Salt is one of the more prevalent naturally occurring elements. Pretty common really. Stream banks and where soil erosion has occurred. If salt is there, animals will find it. There are a couple of other posts on this same question. Here is a link to the major salt deposits in the US: 

http://web.ead.anl.gov/saltcaverns/usdeposit/index.htm

Remember that a great portion of the US was, at one time, a shallow sea.

----------


## Ole WV Coot

I never really thought that much about salt, maybe because I never add extra to any food. It's necessary for sure but I can't think of or have found any in Southern WV or Eastern KY. That's a great question and one I will have to dig into. Thanks !

----------


## Gray Wolf

Or pick up a bottle of salt tablets...

----------


## Rick

Here's one of the other threads: 

http://www.wilderness-survival.net/f...sissippi+River

----------


## Ole WV Coot

OK, this one has got me stumped. I think I would have to hit the flatland in KY to find a salt lick. Can't count on all the deer around her, every farmer has a salt block or two around for them. I am kinda curious now.

----------


## TrappinGal

coltsfoot can be used as a substitution for salt in te wild too. you dry the leaves, then burn them and the ash that is a result is salty and can be used to season food in the wild.

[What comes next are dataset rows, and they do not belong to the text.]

-- ==== Sys2Proof/Syntax.lean ====
section
/-! DEFINITION. The commands of the OC-2416: one constructor per row of spec/opcode_table.json. The table gives the rows
no operands and no bits; the operands here are the model's (notes/assumptions/17.md). A request's operands travel in
the request itself (R183), which stands in the request queue: the commands that serve requests carry none
(notes/assumptions/4.md). -/

namespace Sys2Proof

/-- The steps of the part, each whole and indivisible (spec/95_what_each_step_holds.md). -/
inductive Instr where
  /-- R37: application of the supply. -/
  | powerOn
  /-- R126: assertion of the reset line. -/
  | resetLineAssert
  /-- R37: release of the reset line. -/
  | resetLineRelease
  /-- R38: expiry of the block timer. -/
  | blockCompletion
  /-- R159: one station's full-scale mark of the last completion is counted. -/
  | overloadCount (st : Station)
  /-- R129: arrival of an uplink frame, its bytes as received, the check included. -/
  | uplinkFrame (p : Port) (bytes : List Byte)
  /-- R130: arrival of the valid frame that brings a port UP. -/
  | linkUp (p : Port) (bytes : List Byte)
  /-- R131: the 20th silent completion takes a port DOWN. -/
  | linkDown (p : Port)
  /-- R14: a net's call hold timer reaches 0. -/
  | callHoldExpiry (n : Net)
  /-- R83: a cue's acknowledge deadline expires. -/
  | ackDeadlineExpiry (c : CueIx)
  /-- R88: a GOING entry's go hold expires. -/
  | goHoldExpiry (c : CueIx)
  /-- R93, R94: a follow countdown expires. -/
  | followCountdownExpiry (c : CueIx)
  /-- R147: a station's switchover timer expires. -/
  | switchoverTimeout (st : Station)
  /-- R123: the desk supervision window expires. -/
  | supervisionWindowExpiry
  /-- R104: a station's lamp test timer expires. -/
  | lampTestExpiry (st : Station)
  /-- R180: the meter's blank count reaches 20. -/
  | meterBlankEnd
  /-- R180: the meter's window count reaches 50. -/
  | meterResult
  /-- R33: the pending Take is applied or abandoned at its completion. -/
  | takeApply
  /-- R152: an accepted restore is applied, or lapses, at its completion. -/
  | restoreApply (st : Station)
  /-- R181: the soft reset takes effect. -/
  | softResetEffect
  /-- R171: a response that waited for room is placed. -/
  | responsePlacedAfterWait
  /-- R177: a streamed read places its next response. -/
  | readEntriesContinue
  /-- R174. -/
  | windowOpen
  /-- R175. -/
  | writeEntries
  /-- R177. -/
  | readEntries
  /-- R176. -/
  | windowClose
  /-- R31. -/
  | take
  /-- R36. -/
  | revert
  /-- R178. -/
  | settingsWrite
  /-- R167. -/
  | setMode
  /-- R166. -/
  | clearFaults
  /-- R115. -/
  | claim
  /-- R117. -/
  | release
  /-- R122. -/
  | heartbeat
  /-- R77. -/
  | standby
  /-- R84. -/
  | go
  /-- R89. -/
  | cancel
  /-- R90. -/
  | cancelAll
  /-- R64. -/
  | setRegion
  /-- R69. -/
  | setPointer
  /-- R151. -/
  | restoreStation
  /-- R103. -/
  | lampTest
  /-- R180. -/
  | meterStart
  /-- R180. -/
  | meterStop
  /-- R179. -/
  | getStatus
  /-- R181. -/
  | softReset
  deriving DecidableEq, Repr

end Sys2Proof
end

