-- ==== Sys2Proof/Machine/Ops.lean ====
section
/-! DEFINITION. The named operations every block uses: access to the vectors of State, what the LIVE bank and the homing
say of a port or a station, the free order, reports and responses in the outbound queues, and the end of a service. -/

namespace Sys2Proof.Machine

/-! Vectors. -/

/-- Every station, net, port, key and lamp, ascending. -/
def allStations : List Station := List.finRange 24

/-- Every port, ascending. -/
def allPorts : List Port := List.finRange 24

/-- Every net, ascending. -/
def allNets : List Net := List.finRange 16

/-- Every talk key, ascending. -/
def allKeys : List Key := List.finRange 4

/-- Every lamp, ascending. -/
def allLamps : List Lamp := List.finRange 4

/-- A vector with one component changed. -/
def upd {α : Type} {n : Nat} (v : Vector α n) (i : Fin n) (f : α → α) : Vector α n := v.set i (f v[i])

/-! Updates of one part of the state. -/

/-- Changes one port unit. -/
def State.modPort (s : State) (p : Port) (f : PortUnit → PortUnit) : State := { s with ports := upd s.ports p f }

/-- Changes one outbound queue. -/
def State.modOut (s : State) (p : Port) (f : Outbound → Outbound) : State := { s with out := upd s.out p f }

/-- Changes one station's homing. -/
def State.modHoming (s : State) (st : Station) (f : Homing → Homing) : State :=
  { s with homing := upd s.homing st f }

/-- Changes one port's fault flags. -/
def State.modPortFaults (s : State) (p : Port) (f : PortFaults → PortFaults) : State :=
  { s with faults := { s.faults with ports := upd s.faults.ports p f } }

/-- Changes one station's fault state. -/
def State.modStFaults (s : State) (st : Station) (f : StationFaults → StationFaults) : State :=
  { s with faults := { s.faults with stations := upd s.faults.stations st f } }

/-- Changes the talk arbiter. -/
def State.modArb (s : State) (f : Arbiter → Arbiter) : State := { s with arb := f s.arb }

/-- Changes the authority unit. -/
def State.modAuth (s : State) (f : Authority → Authority) : State := { s with auth := f s.auth }

/-- Changes the management processor. -/
def State.modMgmt (s : State) (f : Management → Management) : State := { s with mgmt := f s.mgmt }

/-- Changes the cue table. -/
def State.modTable (s : State) (f : CueTable → CueTable) : State := { s with table := f s.table }

/-- Changes the lamp resolver. -/
def State.modLamps (s : State) (f : LampState → LampState) : State := { s with lamps := f s.lamps }

/-! What the LIVE bank and the homing say. -/

/-- A station's LIVE record. -/
def State.station (s : State) (st : Station) : StationRecord := s.live.stations[st]

/-- A net's LIVE record. -/
def State.net (s : State) (n : Net) : NetRecord := s.live.nets[n]

/-- A bank's cell at row `st`, column `n`. -/
def Bank.cell (b : Bank) (st : Station) (n : Net) : Cell := b.cells[st][n]

/-- R24: whether a kind's talk, call and announce keys are taken (and a listen block sent). -/
def Kind.talks : Kind → Bool
  | .desk => true
  | .panel => true
  | .beltpack => true
  | .cueStation => false
  | .source => false

/-- R24, R74: a station's lamps; a SOURCE counts as having none. -/
def StationRecord.lamps (r : StationRecord) : Nat := if r.kind = .source then 0 else r.lampCount

/-- R106: whether a record is enabled and names the port as primary or spare. -/
def StationRecord.names (r : StationRecord) (p : Port) : Bool := r.enabled && (r.primary = p || r.spare = some p)

/-- R106: the station a port serves in a bank. -/
def Bank.serves (b : Bank) (p : Port) : Option Station := allStations.find? fun st => b.stations[st].names p

/-- The station whose active port is `p`, among enabled LIVE stations. -/
def State.activeOf (s : State) (p : Port) : Option Station :=
  allStations.find? fun st => (s.station st).enabled && s.homing[st].active = some p

/-- Whether a station is ISOLATED. -/
def State.isolated (s : State) (st : Station) : Bool := s.homing[st].state = .isolated

/-- Whether a port's link is UP. A port at its 20th silent completion is no longer UP, its LINK_DOWN not yet taken
(R116, R131; notes/assumptions/20.md). -/
def State.linkUp (s : State) (p : Port) : Bool := s.ports[p].up && s.ports[p].loss < Config.lossLimit

/-- R143: whether the homing controller holds the port marked failed for station `st`. -/
def State.markedFor (s : State) (p : Port) (st : Station) : Bool :=
  ((s.station st).primary = p && s.homing[st].primFailed)
    || ((s.station st).spare = some p && s.homing[st].spareFailed)

/-- R129, R143: whether the homing controller holds a port marked failed. -/
def State.marked (s : State) (p : Port) : Bool :=
  match s.live.serves p with
  | some st => s.markedFor p st
  | none => false

/-- R125: a port's link condition; a port that serves no station has none (R133). -/
def State.linkCond (s : State) (p : Port) : Bool := (s.live.serves p).isSome && s.ports[p].cond

/-- R143: whether a port is clean for station `st`. -/
def State.clean (s : State) (st : Station) (p : Port) : Bool :=
  s.linkUp p && s.ports[p].bucket < (s.station st).threshold && !s.linkCond p && !s.markedFor p st

/-- R169: whether an enabled LIVE station has management permitted. -/
def Bank.anyMgmt (b : Bank) : Bool := allStations.any fun st => b.stations[st].enabled && b.stations[st].mgmt

/-- R169: whether a port is a management port. -/
def State.isMgmt (s : State) (p : Port) : Bool :=
  (allStations.any fun st => (s.station st).enabled && (s.station st).mgmt && s.homing[st].active = some p)
    || (p.val = 0 && !s.live.anyMgmt)

/-! The free order (notes/assumptions/2.md, notes/assumptions/6.md). -/

/-- A choice among `n` things: no choice where there is one, else free. -/
def chooseIx (c n : Nat) : Nat := if n ≤ 1 then 0 else Config.pick c % n

/-- Counts one free choice, where one was made. -/
def State.spend (s : State) (n : Nat) : State := if n ≤ 1 then s else { s with freeCount := s.freeCount + 1 }

/-- Takes every item of a list, each once, in a free order. The fuel is the list's length. -/
def inAnyOrder {α : Type} (f : α → State → State) : Nat → List α → State → State
  | fuel + 1, a :: rest, s =>
    let i := chooseIx s.freeCount (rest.length + 1)
    inAnyOrder f fuel ((a :: rest).eraseIdx i) (f ((a :: rest).getD i a) (s.spend (rest.length + 1)))
  | _, _, s => s

/-! Outbound queues (R171, R172). -/

/-- The queue without its oldest report. -/
def dropOldestReport : List Message → List Message
  | [] => []
  | m :: ms => if m.isReport then ms else m :: dropOldestReport ms

/-- R172: a report arriving at an outbound queue. -/
def Outbound.putReport (o : Outbound) (m : Message) : Outbound :=
  if o.queue.length < Config.outboundLimit then { o with queue := o.queue ++ [m] }
  else if o.queue.any Message.isReport then { queue := dropOldestReport o.queue ++ [m], lost := true }
  else { o with lost := true }

/-- R171: a response arriving at an outbound queue; `none` where it must wait. -/
def Outbound.putResponse (o : Outbound) (m : Message) : Option Outbound :=
  if o.queue.length < Config.outboundLimit then some { o with queue := o.queue ++ [m] }
  else if o.queue.any Message.isReport then some { queue := dropOldestReport o.queue ++ [m], lost := true }
  else none

/-- R171: an answer given at arrival: where a response would wait it is discarded, and REPORT_LOST set. -/
def Outbound.putAnswer (o : Outbound) (m : Message) : Outbound := (o.putResponse m).getD { o with lost := true }

/-- Places a report in one port's queue. -/
def placeReport (p : Port) (m : Message) (s : State) : State := s.modOut p (·.putReport m)

/-- R120, R154, R165: a report to every management port whose link is UP, in ascending port number. -/
def broadcast (m : Message) (s : State) : State :=
  { s with out := Vector.ofFn fun p => if s.isMgmt p && s.linkUp p then s.out[p].putReport m else s.out[p] }

/-- R76: a cue report, to the port that holds authority, if any. -/
def cueReport (m : Message) (s : State) : State :=
  match s.auth.holder with
  | some p => placeReport p m s
  | none => s

/-- Places a response, if its queue does not make it wait. -/
def placeResponse (p : Port) (m : Message) (s : State) : Option State :=
  (s.out[p].putResponse m).map fun o => { s with out := s.out.set p o }

/-! The request queue and the service of its head (R170, R171). -/

/-- R170: HOLD judged for a depth against watermarks; in between it keeps its value. -/
def judgeHold (high low depth : Nat) (hold : Bool) : Bool :=
  if high ≤ depth then true else if depth ≤ low then false else hold

/-- The request queue replaced, HOLD judged for its depth (R170). -/
def Management.setQueue (m : Management) (q : List QueuedRequest) : Management :=
  { m with queue := q, hold := judgeHold m.settings.high m.settings.low q.length m.hold }

/-- The service of the head ends: it leaves the queue (R170). -/
def finishService (s : State) : State :=
  s.modMgmt fun m => { m.setQueue m.queue.tail with service := .idle }

/-- R171: the response to the request in service; its service ends when it is placed, and waits while it has to. -/
def respond (q : QueuedRequest) (r : Result) (body : List Byte) (s : State) : State :=
  let m := responseTo q.req.kind q.tag r body
  match placeResponse q.port m s with
  | some s' => finishService s'
  | none => s.modMgmt fun g => { g with service := .waiting q.port m false }

/-- R171: the response of a Take, placed at the completion that applies or abandons it, or waiting for the next. -/
def takeRespond (p : Port) (tag : Byte) (r : Result) (s : State) : State :=
  let m := responseTo 0x05 tag r []
  match placeResponse p m s with
  | some s' => s'
  | none => { s with takeWaiting := s.takeWaiting ++ [⟨p, m, false⟩] }

end Sys2Proof.Machine
end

it is plentiful in my part of wv.

----------


## flandersander

What about southern saskatchewan?

----------


## Rick

Coot - I doubt you'll find much salt in WV. It has been high and dry since the days of Pangea. Here's a link on what the oceans looked like through the ages. You've had ocean front property and didn't even know it!! 

http://www.bbm.me.uk/portsdown/PH_065_Palaeo.htm

----------


## snakeman

You can boil hickory roots until all the water is evaporated and black salt crystals will be left. Evapaorate sea water and salt crystals will be left. Worst case scenario you can get salt from animal blood.

----------


## smokelessfire

cool, thanks snakeman. i also just remembered something from long ago, being by the ocean and getting salt from the leaves of pampas grass by taking thumb and forefinger, pinching the leaf lightly, and "Stripping" out to the tip, and have quite a bit of salt.

----------


## trax

> What about southern saskatchewan?


Now there's a question that gets asked across Canada daily, "what about southern Saskatchewan?" The politicos and think tank consultants just shrug and try to change the subject.

Naw, I'm just foolin' with ya flanders, I think there' a plenty of salt licks in the Cypress Hills area, or so I've been told (could have been lied to, it's happened before and I fell for it)

----------


## Cleankill47

Trappingal, 

Coltsfoot isn't actually salty, it's just the flavor.

----------